Data extracts —
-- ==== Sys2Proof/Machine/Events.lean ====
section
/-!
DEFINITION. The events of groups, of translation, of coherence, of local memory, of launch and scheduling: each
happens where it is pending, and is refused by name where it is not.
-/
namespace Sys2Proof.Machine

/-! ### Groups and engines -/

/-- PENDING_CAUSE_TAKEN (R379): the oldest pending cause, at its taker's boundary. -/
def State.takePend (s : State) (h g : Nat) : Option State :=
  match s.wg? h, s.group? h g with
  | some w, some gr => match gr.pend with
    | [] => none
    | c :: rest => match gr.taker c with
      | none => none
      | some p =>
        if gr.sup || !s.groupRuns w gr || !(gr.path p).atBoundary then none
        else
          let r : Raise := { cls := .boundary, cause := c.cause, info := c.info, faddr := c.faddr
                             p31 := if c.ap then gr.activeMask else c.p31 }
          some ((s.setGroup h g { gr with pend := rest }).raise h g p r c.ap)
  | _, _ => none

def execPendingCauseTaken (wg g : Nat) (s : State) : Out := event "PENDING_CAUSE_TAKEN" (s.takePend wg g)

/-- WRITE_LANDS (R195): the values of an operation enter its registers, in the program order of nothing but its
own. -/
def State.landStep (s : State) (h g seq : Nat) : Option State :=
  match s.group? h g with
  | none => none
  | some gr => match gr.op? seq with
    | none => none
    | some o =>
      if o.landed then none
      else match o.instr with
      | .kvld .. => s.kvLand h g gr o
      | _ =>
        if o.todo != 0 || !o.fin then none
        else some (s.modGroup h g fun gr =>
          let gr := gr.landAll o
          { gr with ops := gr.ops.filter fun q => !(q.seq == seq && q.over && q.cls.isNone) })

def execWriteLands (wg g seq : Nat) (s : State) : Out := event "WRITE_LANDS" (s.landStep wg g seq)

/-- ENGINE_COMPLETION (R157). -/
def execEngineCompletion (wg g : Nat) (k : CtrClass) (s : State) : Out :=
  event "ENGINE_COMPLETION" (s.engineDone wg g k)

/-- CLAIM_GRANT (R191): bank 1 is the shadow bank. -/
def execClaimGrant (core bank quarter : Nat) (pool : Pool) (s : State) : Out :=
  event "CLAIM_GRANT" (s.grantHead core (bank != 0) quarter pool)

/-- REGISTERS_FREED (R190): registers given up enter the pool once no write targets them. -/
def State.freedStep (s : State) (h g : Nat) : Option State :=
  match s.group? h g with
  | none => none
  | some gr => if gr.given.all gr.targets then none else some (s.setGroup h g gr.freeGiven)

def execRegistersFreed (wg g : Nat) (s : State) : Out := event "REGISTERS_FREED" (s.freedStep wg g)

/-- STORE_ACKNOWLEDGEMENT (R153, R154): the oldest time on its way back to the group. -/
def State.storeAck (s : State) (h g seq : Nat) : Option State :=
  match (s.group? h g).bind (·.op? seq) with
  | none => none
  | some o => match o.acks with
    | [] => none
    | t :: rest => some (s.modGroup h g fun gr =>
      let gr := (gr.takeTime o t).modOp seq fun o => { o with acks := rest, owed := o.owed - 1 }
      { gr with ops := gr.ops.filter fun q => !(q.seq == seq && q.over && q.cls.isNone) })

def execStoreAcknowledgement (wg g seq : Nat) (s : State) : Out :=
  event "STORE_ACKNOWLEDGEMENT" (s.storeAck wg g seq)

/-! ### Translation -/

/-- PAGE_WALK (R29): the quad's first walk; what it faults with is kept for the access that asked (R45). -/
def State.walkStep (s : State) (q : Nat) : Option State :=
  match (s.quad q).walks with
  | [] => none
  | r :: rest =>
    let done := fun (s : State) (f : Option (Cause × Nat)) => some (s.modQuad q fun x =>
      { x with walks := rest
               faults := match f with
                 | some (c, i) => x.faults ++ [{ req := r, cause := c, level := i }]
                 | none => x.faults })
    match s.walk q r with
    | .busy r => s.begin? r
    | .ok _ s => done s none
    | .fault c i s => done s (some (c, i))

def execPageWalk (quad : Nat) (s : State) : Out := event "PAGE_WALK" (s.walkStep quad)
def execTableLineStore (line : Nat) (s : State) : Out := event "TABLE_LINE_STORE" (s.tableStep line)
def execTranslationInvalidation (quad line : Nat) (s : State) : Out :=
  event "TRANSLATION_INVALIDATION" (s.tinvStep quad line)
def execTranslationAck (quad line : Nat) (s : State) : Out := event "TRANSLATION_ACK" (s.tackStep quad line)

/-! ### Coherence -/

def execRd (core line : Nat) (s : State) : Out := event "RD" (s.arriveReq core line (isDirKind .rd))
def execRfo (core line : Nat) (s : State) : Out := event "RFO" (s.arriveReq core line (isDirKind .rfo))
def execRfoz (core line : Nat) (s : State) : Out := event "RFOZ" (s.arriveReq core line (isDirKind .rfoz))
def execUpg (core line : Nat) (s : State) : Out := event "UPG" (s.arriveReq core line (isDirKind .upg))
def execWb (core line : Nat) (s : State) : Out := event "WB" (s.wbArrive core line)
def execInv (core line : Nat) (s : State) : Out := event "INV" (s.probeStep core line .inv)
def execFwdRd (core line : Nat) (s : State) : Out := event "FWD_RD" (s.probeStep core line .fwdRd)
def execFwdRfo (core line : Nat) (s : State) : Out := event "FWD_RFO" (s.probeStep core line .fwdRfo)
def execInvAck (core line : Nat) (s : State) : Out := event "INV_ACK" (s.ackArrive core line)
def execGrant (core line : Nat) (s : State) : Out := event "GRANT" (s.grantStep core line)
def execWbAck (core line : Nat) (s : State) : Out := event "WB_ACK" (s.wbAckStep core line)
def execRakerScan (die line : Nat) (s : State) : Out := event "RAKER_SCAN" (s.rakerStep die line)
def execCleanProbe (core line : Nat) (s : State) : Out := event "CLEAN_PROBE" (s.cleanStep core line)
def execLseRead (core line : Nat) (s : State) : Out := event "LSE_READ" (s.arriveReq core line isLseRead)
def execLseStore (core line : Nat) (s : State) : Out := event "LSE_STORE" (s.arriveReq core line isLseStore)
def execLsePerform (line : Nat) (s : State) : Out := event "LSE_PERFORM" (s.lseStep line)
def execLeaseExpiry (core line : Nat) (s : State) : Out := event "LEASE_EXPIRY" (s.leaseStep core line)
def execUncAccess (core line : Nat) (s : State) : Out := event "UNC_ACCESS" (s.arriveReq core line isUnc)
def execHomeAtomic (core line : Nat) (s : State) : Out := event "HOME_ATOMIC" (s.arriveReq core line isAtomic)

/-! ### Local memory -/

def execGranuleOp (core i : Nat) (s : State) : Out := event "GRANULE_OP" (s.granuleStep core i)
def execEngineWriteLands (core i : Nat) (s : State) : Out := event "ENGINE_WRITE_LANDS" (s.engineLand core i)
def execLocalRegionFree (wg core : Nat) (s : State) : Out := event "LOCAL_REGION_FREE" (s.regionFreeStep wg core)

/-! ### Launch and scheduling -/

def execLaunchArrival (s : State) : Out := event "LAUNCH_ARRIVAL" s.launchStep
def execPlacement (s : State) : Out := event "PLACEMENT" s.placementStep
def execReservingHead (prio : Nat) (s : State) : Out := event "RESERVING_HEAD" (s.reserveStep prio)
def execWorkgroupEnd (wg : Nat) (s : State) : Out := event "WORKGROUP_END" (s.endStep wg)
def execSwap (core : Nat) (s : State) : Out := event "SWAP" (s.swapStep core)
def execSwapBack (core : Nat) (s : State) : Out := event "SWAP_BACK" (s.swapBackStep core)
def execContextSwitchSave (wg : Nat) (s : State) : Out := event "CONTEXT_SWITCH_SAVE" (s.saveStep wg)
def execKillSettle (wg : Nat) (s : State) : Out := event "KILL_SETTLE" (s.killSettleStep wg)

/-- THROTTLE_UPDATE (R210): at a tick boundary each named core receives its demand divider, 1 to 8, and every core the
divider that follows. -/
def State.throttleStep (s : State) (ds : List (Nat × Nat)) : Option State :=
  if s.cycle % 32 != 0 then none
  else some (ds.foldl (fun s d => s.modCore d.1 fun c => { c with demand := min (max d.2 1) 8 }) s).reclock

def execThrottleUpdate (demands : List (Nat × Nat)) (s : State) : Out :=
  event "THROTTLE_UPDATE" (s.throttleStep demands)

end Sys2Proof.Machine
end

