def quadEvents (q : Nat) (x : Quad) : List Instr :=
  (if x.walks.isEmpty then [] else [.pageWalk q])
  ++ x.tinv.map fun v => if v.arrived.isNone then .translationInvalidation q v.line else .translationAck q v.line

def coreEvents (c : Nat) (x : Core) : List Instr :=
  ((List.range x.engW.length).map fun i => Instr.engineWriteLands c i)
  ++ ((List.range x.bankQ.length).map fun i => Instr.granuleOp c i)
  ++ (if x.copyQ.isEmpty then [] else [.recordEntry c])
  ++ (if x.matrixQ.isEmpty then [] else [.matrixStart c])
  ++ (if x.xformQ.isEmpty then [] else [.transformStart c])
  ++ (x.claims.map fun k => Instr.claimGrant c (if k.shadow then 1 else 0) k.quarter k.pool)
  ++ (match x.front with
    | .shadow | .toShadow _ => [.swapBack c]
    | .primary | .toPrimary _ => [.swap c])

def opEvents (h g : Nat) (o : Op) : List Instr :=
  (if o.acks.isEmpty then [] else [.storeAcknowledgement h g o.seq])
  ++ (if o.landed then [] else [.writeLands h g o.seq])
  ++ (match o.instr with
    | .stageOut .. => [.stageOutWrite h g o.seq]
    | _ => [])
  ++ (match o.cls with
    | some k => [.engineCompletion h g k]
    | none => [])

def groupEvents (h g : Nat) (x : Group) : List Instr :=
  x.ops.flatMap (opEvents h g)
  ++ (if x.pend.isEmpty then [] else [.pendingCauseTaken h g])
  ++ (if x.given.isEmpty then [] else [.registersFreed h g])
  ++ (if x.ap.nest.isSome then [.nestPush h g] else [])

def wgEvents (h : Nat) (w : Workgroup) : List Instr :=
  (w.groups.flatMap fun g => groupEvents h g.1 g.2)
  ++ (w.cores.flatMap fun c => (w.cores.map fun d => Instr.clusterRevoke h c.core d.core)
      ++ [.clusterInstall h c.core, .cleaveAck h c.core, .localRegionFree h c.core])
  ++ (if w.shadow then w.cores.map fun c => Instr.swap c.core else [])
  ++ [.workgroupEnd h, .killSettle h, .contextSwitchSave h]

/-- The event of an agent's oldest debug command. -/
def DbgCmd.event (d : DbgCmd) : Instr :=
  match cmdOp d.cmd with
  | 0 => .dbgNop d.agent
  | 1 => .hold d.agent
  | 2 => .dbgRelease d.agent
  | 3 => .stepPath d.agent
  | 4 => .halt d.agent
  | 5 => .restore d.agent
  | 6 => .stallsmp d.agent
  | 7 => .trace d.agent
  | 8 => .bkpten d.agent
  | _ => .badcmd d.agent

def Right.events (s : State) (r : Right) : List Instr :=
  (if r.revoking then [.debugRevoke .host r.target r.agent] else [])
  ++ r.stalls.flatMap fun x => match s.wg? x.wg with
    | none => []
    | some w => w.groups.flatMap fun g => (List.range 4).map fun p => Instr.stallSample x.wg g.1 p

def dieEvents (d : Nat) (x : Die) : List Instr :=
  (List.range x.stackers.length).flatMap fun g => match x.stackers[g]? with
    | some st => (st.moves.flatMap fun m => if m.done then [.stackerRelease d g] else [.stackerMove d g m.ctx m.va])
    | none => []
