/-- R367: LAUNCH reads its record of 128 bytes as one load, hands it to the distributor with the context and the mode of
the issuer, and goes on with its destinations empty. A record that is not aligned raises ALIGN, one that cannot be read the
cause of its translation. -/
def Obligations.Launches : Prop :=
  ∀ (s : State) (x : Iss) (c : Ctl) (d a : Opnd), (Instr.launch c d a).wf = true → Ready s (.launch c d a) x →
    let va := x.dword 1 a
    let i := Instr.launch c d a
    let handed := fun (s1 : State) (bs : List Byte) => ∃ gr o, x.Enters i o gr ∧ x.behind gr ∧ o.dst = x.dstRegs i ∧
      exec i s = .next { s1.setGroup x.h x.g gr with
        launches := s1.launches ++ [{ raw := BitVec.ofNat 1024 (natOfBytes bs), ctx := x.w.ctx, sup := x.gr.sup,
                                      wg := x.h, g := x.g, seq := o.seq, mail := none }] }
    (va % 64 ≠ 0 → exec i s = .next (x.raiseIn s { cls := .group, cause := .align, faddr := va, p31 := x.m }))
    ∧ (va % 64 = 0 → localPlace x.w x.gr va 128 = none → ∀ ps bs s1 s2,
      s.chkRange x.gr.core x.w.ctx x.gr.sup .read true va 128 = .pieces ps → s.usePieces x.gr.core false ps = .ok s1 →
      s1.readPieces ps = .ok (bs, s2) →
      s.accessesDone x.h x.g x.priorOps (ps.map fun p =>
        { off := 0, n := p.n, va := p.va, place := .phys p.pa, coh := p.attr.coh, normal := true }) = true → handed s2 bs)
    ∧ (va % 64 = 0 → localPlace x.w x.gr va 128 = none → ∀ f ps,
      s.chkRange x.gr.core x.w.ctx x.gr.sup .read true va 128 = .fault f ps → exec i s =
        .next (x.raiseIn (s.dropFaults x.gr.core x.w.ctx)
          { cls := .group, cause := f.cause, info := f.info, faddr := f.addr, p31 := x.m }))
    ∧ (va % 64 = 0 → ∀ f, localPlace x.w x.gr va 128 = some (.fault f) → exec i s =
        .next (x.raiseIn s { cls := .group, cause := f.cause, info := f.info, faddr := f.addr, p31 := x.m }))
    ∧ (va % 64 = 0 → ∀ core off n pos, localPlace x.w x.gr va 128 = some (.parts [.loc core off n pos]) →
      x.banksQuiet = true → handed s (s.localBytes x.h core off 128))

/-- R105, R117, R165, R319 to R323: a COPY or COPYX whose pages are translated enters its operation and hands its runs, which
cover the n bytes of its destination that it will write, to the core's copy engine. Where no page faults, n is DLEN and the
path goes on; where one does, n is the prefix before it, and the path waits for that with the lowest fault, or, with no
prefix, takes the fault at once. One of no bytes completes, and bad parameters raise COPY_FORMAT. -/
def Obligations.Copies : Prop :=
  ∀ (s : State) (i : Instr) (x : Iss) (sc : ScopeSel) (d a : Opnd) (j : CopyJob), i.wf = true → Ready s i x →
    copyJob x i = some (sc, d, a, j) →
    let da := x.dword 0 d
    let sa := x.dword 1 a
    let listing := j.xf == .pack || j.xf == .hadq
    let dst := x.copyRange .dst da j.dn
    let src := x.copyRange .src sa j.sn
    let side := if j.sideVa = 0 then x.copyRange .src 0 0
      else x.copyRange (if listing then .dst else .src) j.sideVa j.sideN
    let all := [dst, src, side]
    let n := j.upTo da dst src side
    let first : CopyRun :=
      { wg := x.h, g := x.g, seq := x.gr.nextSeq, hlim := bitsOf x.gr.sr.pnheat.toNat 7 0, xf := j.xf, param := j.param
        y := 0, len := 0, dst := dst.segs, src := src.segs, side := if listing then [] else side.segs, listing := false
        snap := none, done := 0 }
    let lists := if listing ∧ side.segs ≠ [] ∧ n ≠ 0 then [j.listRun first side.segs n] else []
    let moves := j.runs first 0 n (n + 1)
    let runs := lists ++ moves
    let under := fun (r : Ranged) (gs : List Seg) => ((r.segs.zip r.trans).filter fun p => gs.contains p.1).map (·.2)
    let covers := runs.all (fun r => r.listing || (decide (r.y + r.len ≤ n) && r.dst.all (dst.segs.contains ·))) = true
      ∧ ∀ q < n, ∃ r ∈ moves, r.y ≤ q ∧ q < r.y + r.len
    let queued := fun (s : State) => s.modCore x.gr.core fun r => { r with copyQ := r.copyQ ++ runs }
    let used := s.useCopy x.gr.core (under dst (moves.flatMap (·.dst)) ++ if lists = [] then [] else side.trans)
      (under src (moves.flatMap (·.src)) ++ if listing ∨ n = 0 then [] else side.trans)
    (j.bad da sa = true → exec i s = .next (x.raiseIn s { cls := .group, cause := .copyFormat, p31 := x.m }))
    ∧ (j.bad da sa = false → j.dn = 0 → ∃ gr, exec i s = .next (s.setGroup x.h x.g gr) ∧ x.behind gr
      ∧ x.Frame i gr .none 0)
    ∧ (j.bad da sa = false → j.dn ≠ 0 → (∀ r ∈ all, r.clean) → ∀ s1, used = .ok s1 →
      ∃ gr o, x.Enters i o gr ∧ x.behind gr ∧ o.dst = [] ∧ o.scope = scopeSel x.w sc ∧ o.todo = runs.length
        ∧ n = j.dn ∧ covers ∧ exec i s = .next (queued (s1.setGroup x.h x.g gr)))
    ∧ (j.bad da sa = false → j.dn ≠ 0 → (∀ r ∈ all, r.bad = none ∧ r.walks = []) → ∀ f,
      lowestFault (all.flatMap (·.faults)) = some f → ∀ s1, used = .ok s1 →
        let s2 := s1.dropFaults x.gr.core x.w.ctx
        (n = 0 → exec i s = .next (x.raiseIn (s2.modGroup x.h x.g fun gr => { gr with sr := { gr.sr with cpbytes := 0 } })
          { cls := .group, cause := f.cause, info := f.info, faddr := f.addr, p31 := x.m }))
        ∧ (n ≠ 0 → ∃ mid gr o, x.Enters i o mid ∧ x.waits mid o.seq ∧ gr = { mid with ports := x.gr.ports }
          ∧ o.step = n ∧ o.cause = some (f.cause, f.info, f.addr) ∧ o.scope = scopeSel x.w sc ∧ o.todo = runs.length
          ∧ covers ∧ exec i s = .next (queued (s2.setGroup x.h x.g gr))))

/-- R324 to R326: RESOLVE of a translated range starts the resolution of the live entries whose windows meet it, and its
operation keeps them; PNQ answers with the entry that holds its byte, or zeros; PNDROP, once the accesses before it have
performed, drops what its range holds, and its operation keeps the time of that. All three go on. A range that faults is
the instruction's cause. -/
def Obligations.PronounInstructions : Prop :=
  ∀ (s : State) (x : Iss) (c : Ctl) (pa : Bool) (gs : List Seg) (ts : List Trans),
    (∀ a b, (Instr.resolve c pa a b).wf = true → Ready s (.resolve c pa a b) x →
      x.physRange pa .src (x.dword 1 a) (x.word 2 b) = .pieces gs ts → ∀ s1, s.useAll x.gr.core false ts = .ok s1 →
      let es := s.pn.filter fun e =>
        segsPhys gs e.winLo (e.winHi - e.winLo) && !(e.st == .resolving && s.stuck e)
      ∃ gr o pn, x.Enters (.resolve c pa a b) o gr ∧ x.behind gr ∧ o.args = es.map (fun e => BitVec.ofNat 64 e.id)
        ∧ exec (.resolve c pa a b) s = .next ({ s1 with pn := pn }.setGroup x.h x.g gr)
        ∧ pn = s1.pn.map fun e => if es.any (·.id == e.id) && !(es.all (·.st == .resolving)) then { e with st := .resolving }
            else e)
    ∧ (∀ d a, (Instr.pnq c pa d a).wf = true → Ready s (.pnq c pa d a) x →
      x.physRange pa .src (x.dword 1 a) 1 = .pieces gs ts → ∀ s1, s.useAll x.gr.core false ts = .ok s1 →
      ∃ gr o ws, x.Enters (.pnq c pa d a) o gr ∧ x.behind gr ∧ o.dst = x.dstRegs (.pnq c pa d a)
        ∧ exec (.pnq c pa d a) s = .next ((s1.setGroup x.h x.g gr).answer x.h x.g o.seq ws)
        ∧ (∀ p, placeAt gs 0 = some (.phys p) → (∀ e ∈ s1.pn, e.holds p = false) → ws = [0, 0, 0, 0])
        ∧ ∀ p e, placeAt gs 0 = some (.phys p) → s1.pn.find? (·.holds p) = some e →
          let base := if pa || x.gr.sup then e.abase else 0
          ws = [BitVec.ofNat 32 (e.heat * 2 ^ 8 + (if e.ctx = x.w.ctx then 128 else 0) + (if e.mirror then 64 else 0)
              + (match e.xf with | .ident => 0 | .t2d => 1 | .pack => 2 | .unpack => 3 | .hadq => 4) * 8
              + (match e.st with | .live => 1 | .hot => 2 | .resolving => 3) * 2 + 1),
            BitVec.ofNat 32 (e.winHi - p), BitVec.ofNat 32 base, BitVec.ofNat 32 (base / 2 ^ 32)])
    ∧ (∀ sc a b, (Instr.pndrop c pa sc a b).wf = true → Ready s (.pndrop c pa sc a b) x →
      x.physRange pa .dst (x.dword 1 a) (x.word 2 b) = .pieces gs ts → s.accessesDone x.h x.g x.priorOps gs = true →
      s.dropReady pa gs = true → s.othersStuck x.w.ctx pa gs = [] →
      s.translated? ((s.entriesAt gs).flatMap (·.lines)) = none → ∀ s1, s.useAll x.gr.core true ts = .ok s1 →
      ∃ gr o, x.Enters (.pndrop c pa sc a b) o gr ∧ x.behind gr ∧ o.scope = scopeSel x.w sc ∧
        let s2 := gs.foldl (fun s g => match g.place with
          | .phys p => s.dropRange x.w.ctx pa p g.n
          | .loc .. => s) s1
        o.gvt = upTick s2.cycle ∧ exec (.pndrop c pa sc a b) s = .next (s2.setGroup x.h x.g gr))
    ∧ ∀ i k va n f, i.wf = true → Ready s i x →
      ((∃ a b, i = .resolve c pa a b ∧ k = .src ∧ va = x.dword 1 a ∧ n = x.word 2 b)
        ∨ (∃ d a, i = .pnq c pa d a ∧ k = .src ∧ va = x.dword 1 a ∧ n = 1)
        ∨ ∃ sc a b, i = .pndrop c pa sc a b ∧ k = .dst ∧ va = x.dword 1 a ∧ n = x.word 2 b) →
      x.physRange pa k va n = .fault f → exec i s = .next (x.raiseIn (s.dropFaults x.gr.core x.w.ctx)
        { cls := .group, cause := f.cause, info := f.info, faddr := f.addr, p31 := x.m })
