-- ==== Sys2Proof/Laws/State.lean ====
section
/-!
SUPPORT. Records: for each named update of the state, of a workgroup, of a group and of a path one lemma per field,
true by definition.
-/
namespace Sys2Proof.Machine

Problem to solve — Each line above where the word "physRange" occurs should be copied out.

Task solution —
      x.physRange pa .src (x.dword 1 a) (x.word 2 b) = .pieces gs ts → ∀ s1, s.useAll x.gr.core false ts = .ok s1 →
      x.physRange pa .src (x.dword 1 a) 1 = .pieces gs ts → ∀ s1, s.useAll x.gr.core false ts = .ok s1 →
      x.physRange pa .dst (x.dword 1 a) (x.word 2 b) = .pieces gs ts → s.accessesDone x.h x.g x.priorOps gs = true →
      x.physRange pa k va n = .fault f → exec i s = .next (x.raiseIn (s.dropFaults x.gr.core x.w.ctx)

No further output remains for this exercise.